--- Task to carry out ---
From the entries below, gather every line containing the string "again".

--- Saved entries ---

-- ==== Sys2Proof/Machine/LedgerCmds.lean ====
section
/-!
DEFINITION. The commands of the ledger and thermal policy: windows, grants, sensor reads, evaluations, LEDGER_SET and the
temperature histogram.
-/

namespace Sys2Proof.Machine

/-- LEDGER_WINDOW (R548, R549, R555, R556): the next window boundary, with the KiB that DRAM and the data ports moved in the
window that ends. -/
def execLedgerWindow (dramKib netKib : Nat) (s : State) : Host.Outcome State Fault Refusal :=
  done [.clk, .led] [.ledStat] s (when s.ledOn (fun s => (s.waitCycle ((s.clk.cycles / windowCycles + 1) * windowCycles)).ledWindow dramKib netKib) s)

/-- NAND_OP_GRANT (R231, R554, R557). -/
def execNandOpGrant (s : State) : Host.Outcome State Fault Refusal :=
  done [.media, .led] [.cipKpUse] s (when s.ledOn (fun s => match s.nextGrant with | some o => s.grantAll o | none => s) s)

/-- DIE_SENSOR_READ (R559, R565): the on-die sensors, in 1/16 °C, 100 µs after the last read; one at the critical temperature
starts the critical halt. -/
def execDieSensorRead (temps : List Int) (s : State) : Host.Outcome State Fault Refusal :=
  done [.clk, .power, .kv, .tun, .media, .led, .drt, .sup, .ev, .out] [.ledTemp] s (when s.ledOn (fun s =>
    let s := s.waitCycle (s.led.dieAt + 100 * usCycles)
    let s : State := { s with led := { s.led with dieAt := s.clk.cycles } }
    let ts := temps.take 32
    let s := (List.range ts.length).foldl (fun s n => s.setTemp n ((ts[n]?).getD 0)) s
    if s.critical ts && !s.tun.flushing then s.criticalHalt else s) s)

/-- EXTERNAL_SENSOR_READ (R561, R562): sensor `i` answers with two bytes, or fails to. -/
def execExternalSensorRead (i : Nat) (raw : Option Nat) (s : State) : Host.Outcome State Fault Refusal :=
  done [.clk, .led, .sup, .ev] [.ledTemp] s (when (s.ledOn && decide (i < 64) && s.flag .ledSens_en i) (fun s =>
    let x := s.sensor i
    (if x.at_ = 0 then s else s.waitCycle (x.at_ + s.fget .ledThermCtrl_periodMs * msCycles)).readSensor i raw) s)

/-- THERMAL_EVALUATION (R564). -/
def execThermalEvaluation (s : State) : Host.Outcome State Fault Refusal :=
  done [.clk, .led, .drt, .sup, .ev] [.ledThermStat] s (when s.ledOn (fun s => (s.waitCycle (s.led.evalAt.getD s.power.startAt + s.fget .ledThermCtrl_periodMs * msCycles)).thermal) s)

/-- LEDGER_SET once it executes (R566). -/
def State.runLedgerSet (s : State) (c : OpCtx) : State :=
  let d := c.desc
  let item := param d 56 1
  let g := param d 57 1
  let bad := adminBad d 58 || decide (2 < item) || decide (7 < g) || (decide (item < 2) && decide (g ≠ 0)) || decide (d.vlen ≠ ledItemLen item)
  s.adminRun c true bad 0 fun s c =>
    match s.ledApply item g (c.fx.value.take d.vlen) with
    | none => s.fail c stFieldInvalid
    | some t => t.finish c { status := stOk } []

/-- LEDGER_SET (R566). -/
def execLedgerSet (f : Nat) (d : Desc) (x : Fetched) (s : State) : Host.Outcome State Fault Refusal :=
  done finishParts (ledRegs ++ ringRegs) s (s.adminArrive opLedgerSet f d x State.runLedgerSet)

/-- The bin of a temperature in 1/16 °C (R307). -/
def tempBin (t : Int) : Nat := min 31 ((t + 320) / 80).toNat

/-- One second into a group's bin. -/
def Health.tempAdd (h : Health) (g b : Nat) : Health :=
  if h.temps.any fun x => x.1 == g && x.2.1 == b then
    { h with temps := updWhere (fun x => x.1 == g && x.2.1 == b) (fun x => (x.1, x.2.1, satAdd 32 x.2.2 1)) h.temps }
  else { h with temps := h.temps ++ [(g, b, 1)] }

/-- TEMP_HISTOGRAM_TICK (R307): the next whole second of the part's running. -/
def execTempHistogramTick (s : State) : Host.Outcome State Fault Refusal :=
  done [.clk, .media] [] s (when s.ledOn (fun s =>
    let s := s.waitCycle ((s.clk.cycles / secCycles + 1) * secCycles)
    (List.range 8).foldl (fun s g =>
      match s.groupTemp g with
      | .at_ t => { s with media := { s.media with health := s.media.health.tempAdd g (tempBin t) } }
      | _ => s) s) s)

end Sys2Proof.Machine
end

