-- ==== Sys2Proof/Machine/MediaCmds.lean ====
section
/-!
DEFINITION. The commands of the index, the AD, the Tun and the media engine: write-back and rebuild of leaves, the AD scrub,
drain, the ends of NAND operations, Terraces, verification, the Sparge, erases, scrub, raw reads, and LUN events.
-/

namespace Sys2Proof.Machine

/-! ### Index, AD and Tun -/

/-- A leaf of a bucket. -/
def IndexSt.leafAt (x : IndexSt) (w p dep : Nat) : Option Leaf := x.leaves.find? fun l => l.ward == w && l.pfx == p && l.ldepth == dep

/-- Per cent of the leaf cache's slots that dirty leaves occupy (R189). -/
def IndexSt.dirtyPct (x : IndexSt) : Nat := if x.slots = 0 then 0 else (x.leaves.filter fun l => l.dirty).length * 100 / x.slots

/-- LEAF_WRITE_BACK (R191, R189): on WB_CHANGES changes, on journal or cache occupancy, on the way into Slumber (R159), or else when
the oldest change becomes WB_AGE_MS old. -/
def execLeafWriteBack (ward pfx ldepth : Nat) (s : State) : Host.Outcome State Fault Refusal :=
  done [.clk, .power, .index, .media, .time, .net, .sup, .ev, .out] countRegs s (match s.index.leafAt ward pfx ldepth with
    | none => s
    | some l =>
      when (s.mediaOn && l.dirty && l.writing == 0) (fun s =>
        let urgent := s.fget .kveIdxCtrl_wbUrgentPct
        if s.power.entry.any (fun e => e.1 == 3) ∨ s.fget .kveIdxCtrl_wbChanges ≤ l.changes ∨ s.journalOver urgent ∨ urgent ≤ s.index.dirtyPct then s.writeLeaf l
        else (s.waitCycle (l.oldest + s.fget .kveIdxCtrl_wbAgeMs * msCycles)).writeLeaf l) s)

/-- LEAF_REBUILD_DONE (R192): the leaf stands again in the cache, dirty, and an event marks the end. -/
def execLeafRebuildDone (ward pfx ldepth : Nat) (s : State) : Host.Outcome State Fault Refusal :=
  done [.index, .sup, .ev] [] s (match s.index.leafAt ward pfx ldepth with
    | none => s
    | some l =>
      when (s.serving && l.rebuild) (fun s =>
        (s.modLeaf ward pfx ldepth fun l => leafChanged s.clk.cycles { l with rebuild := false }).report .leafRebuildEnd l.addr) s)

/-- A parity error of an AD row (R198): the row is rebuilt from its shadow; an entry whose CHECK fails cannot be used. -/
def State.adFault (s : State) (row : Nat) (good : Bool) : State :=
  match s.tun.rows.find? fun r => r.row == row with
  | none => s
  | some r =>
    let s := (s.fadd .adErr_parityErrs 1).report .adParity row
    if good then s else (s.modEntry r.entry fun e => { e with good := false }).report .tunEntryBad r.entry

/-- AD_SCRUB (R198, R199, R222): a pass over every row, once every SCRUB_MS; `bad` names the rows with a parity error and whether
their entries pass their CHECK. With SCRUB_EN 0 there is no pass: the row then stands for a search that finds the errors, at once (DESIGN
CHOICE, log entry 165). -/
def execAdScrub (bad : List (Nat × Bool)) (s : State) : Host.Outcome State Fault Refusal :=
  done [.clk, .tun, .sup, .ev] [.adErr] s (when s.serving (fun s =>
    let p := if s.flag .adCtrl_scrubEn then s.fget .adCtrl_scrubMs * msCycles else 0
    bad.foldl (fun s b => s.adFault b.1 b.2) (if p = 0 then s else s.waitCycle ((s.clk.cycles / p + 1) * p))) s)

/-- TUN_DRAIN (R211, R156, R259): an entry that may drain, in its turn, is written to flash; one of a reclaiming keyspace is released. -/
def execTunDrain (entry : Nat) (s : State) : Host.Outcome State Fault Refusal :=
  done (dataParts ++ [.town]) (countRegs ++ ringRegs ++ [.adErr, .adStat, .kveIdxStat]) s (match s.tun.entry? entry with
    | none => s
    | some e =>
      if !s.mediaOn then s
      else if s.kspGone e.ksp && decide (e.kind ≠ .batchRecord) && e.refs == 0 then (s.freeEntry e.id).progress
      else if s.drainable e && s.drainTurn e then (((s.countRead (s.readVer e.ksp e.key e.stamp)).drainEntry e).getD s).progress
      else s)

/-! ### NAND operations -/

/-- An operation of a kind that has been issued. -/
def State.running (s : State) (op : Nat) (k : NandKind) : Option NandOp :=
  (s.media.op? op).filter fun o => decide (o.kind = k) && o.issued

/-- A successful operation ends a LUN's row of failures and timeouts (R300). -/
def State.lunAnswered (s : State) (lun : Nat) : State := s.modLun lun fun l => { l with timeouts := 0 }

/-- A read of a suspended erase has been served (R266). -/
def State.burstRead (s : State) (lun : Nat) : State := s.modLun lun fun l => if l.suspended then { l with burst := l.burst + 1 } else l

/-- The bytes that an operation's read gives: those the flash is found to hold, or, where the command names none, what the part programmed
there. -/
def State.readBytes (s : State) (o : NandOp) (raw : Bytes) : Bytes := if raw.isEmpty then s.cwImage o.addr else raw

/-- NAND_READ_DONE (R242, R263 to R265): the attempt converges, with `corrected` bits, or leaves `unsat` checks unsatisfied; the codeword, which
decodes where ADDR and CHECK of what was read agree too, goes on down the ladder or ends. `raw` holds the bytes where they are not those
programmed. A raw read of MODE 1 ends with the bytes as read, one of an erased page with that page (R268; that a MODE 0 read of it ends at step
1 is a DESIGN CHOICE, log entry 157). -/
def execNandReadDone (op : Nat) (decoded : Bool) (corrected unsat : Nat) (raw : Bytes) (s : State) : Host.Outcome State Fault Refusal :=
  done dataParts (dataRegs ++ [.cipKpUse, .medRawStat]) s (match s.running op .read with
    | none => s
    | some o =>
      let s := (s.lunAnswered (addrLun o.addr)).burstRead (addrLun o.addr)
      let bytes := s.readBytes o raw
      let erased := decide (o.why = .raw) && !bytes.isEmpty && bytes.all fun b => decide (b = 255#8)
      if decide (o.why = .raw) && (s.media.raw.mode || erased) then
        (s.dropOp op).rawEnded stOk (if s.media.raw.mode then 0 else 1) 0 0 erased (bytes.take (if s.media.raw.mode then s.media.geom.cwBytes else 4128))
      else match s.ladder o (decoded && (raw.isEmpty || s.cwValid o.addr raw)) unsat with
        | .again step tried =>
          if step = 4 then s.step4 { o with tried := tried }
          else { s with media := { s.media with ops := updWhere (fun x => x.id == op) (fun x =>
                  { x with step := step, tried := tried, issued := false, order := if x.order.isEmpty then s.tablesNow x else x.order }) s.media.ops } }
        | .ended step table =>
          let s := (s.dropOp op).ladderEnd o.addr step table corrected
          match o.why with
          | .raw => if step = 5 then s.readEnded o false else s.rawEnded stOk step table corrected false (padTo 4128 (bytes.take 4128))
          | .rebuild p => s.rebuildEnd p (decide (step ≠ 5))
          | _ => s.readEnded o (decide (step ≠ 5)))

/-- A data page has passed: the last of its Terrace starts the parity program (R251), the last of its set makes it full. -/
def State.pagePassed (s : State) (w page : Nat) (rank : Nat) : State :=
  let s := s.modSet w fun t => { t with passed := t.passed ++ [page] }
  match s.media.set? w with
  | none => s
  | some t =>
    let n := t.blocks.length
    let k := page / n
    let s := if t.terraceDone k then s.queueParity w k rank else s
    if t.state = .opened ∧ t.ptr = setUnits s.media.geom t then s.modSet w fun t => { t with state := .full, fullAt := s.clk.cycles } else s

/-- A program of a parity scratch page failed (R298): its block is retired, and the least-worn free block of the LUN takes its place. -/
def State.retireScratch (s : State) (lun blk : Nat) : State :=
  let s := s.retireBlock lun blk
  let rest := s.media.scratch.filter fun b => !(b.lun == lun && b.blk == blk)
  match s.pickFree lun true with
  | none => { s with media := { s.media with scratch := rest } }
  | some nb => ({ s with media := { s.media with scratch := rest ++ [{ lun := lun, blk := nb }] } } : State).modBlock lun nb fun x => { x with state := .system }

/-- NAND_PROGRAM_DONE (R251, R253, R298). -/
def execNandProgramDone (op : Nat) (pass : Bool) (s : State) : Host.Outcome State Fault Refusal :=
  done (dataParts ++ [.town]) (dataRegs ++ [.cipKpUse, .medRawStat, .medSpgStat]) s (match s.running op .program with
    | none => s
    | some o =>
      let lun := addrLun o.addr
      let s := s.lunAnswered lun
      let s := s.dropOp op
      if pass then
        let s := s.modLun lun fun l => { l with failBlks := [] }
        (match o.why with
          | .page w p => s.pagePassed w p o.rank
          | .parity w k => s.modSet w fun t => { t with parity := t.parity ++ [k] }
          | _ => s).progress
      else
        let s := { s with media := { s.media with health := { s.media.health with programFails := satAdd 32 s.media.health.programFails 1 } } }
        let s := s.report .programFail o.addr
        let (n, s) := s.lunFailCount lun (addrBlk o.addr)
        let s := match o.why with
          | .page w p => (match s.media.set? w with | some t => s.programFailed t p lun (addrBlk o.addr) | none => s)
          | .parity w k => (s.retireScratch lun (addrBlk o.addr)).queueParity w k o.rank
          | _ => s
        (if 4 ≤ n then s.failLun lun else s).progress)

--- Task answer ---
/-- LEAF_REBUILD_DONE (R192): the leaf stands again in the cache, dirty, and an event marks the end. -/
        | .again step tried =>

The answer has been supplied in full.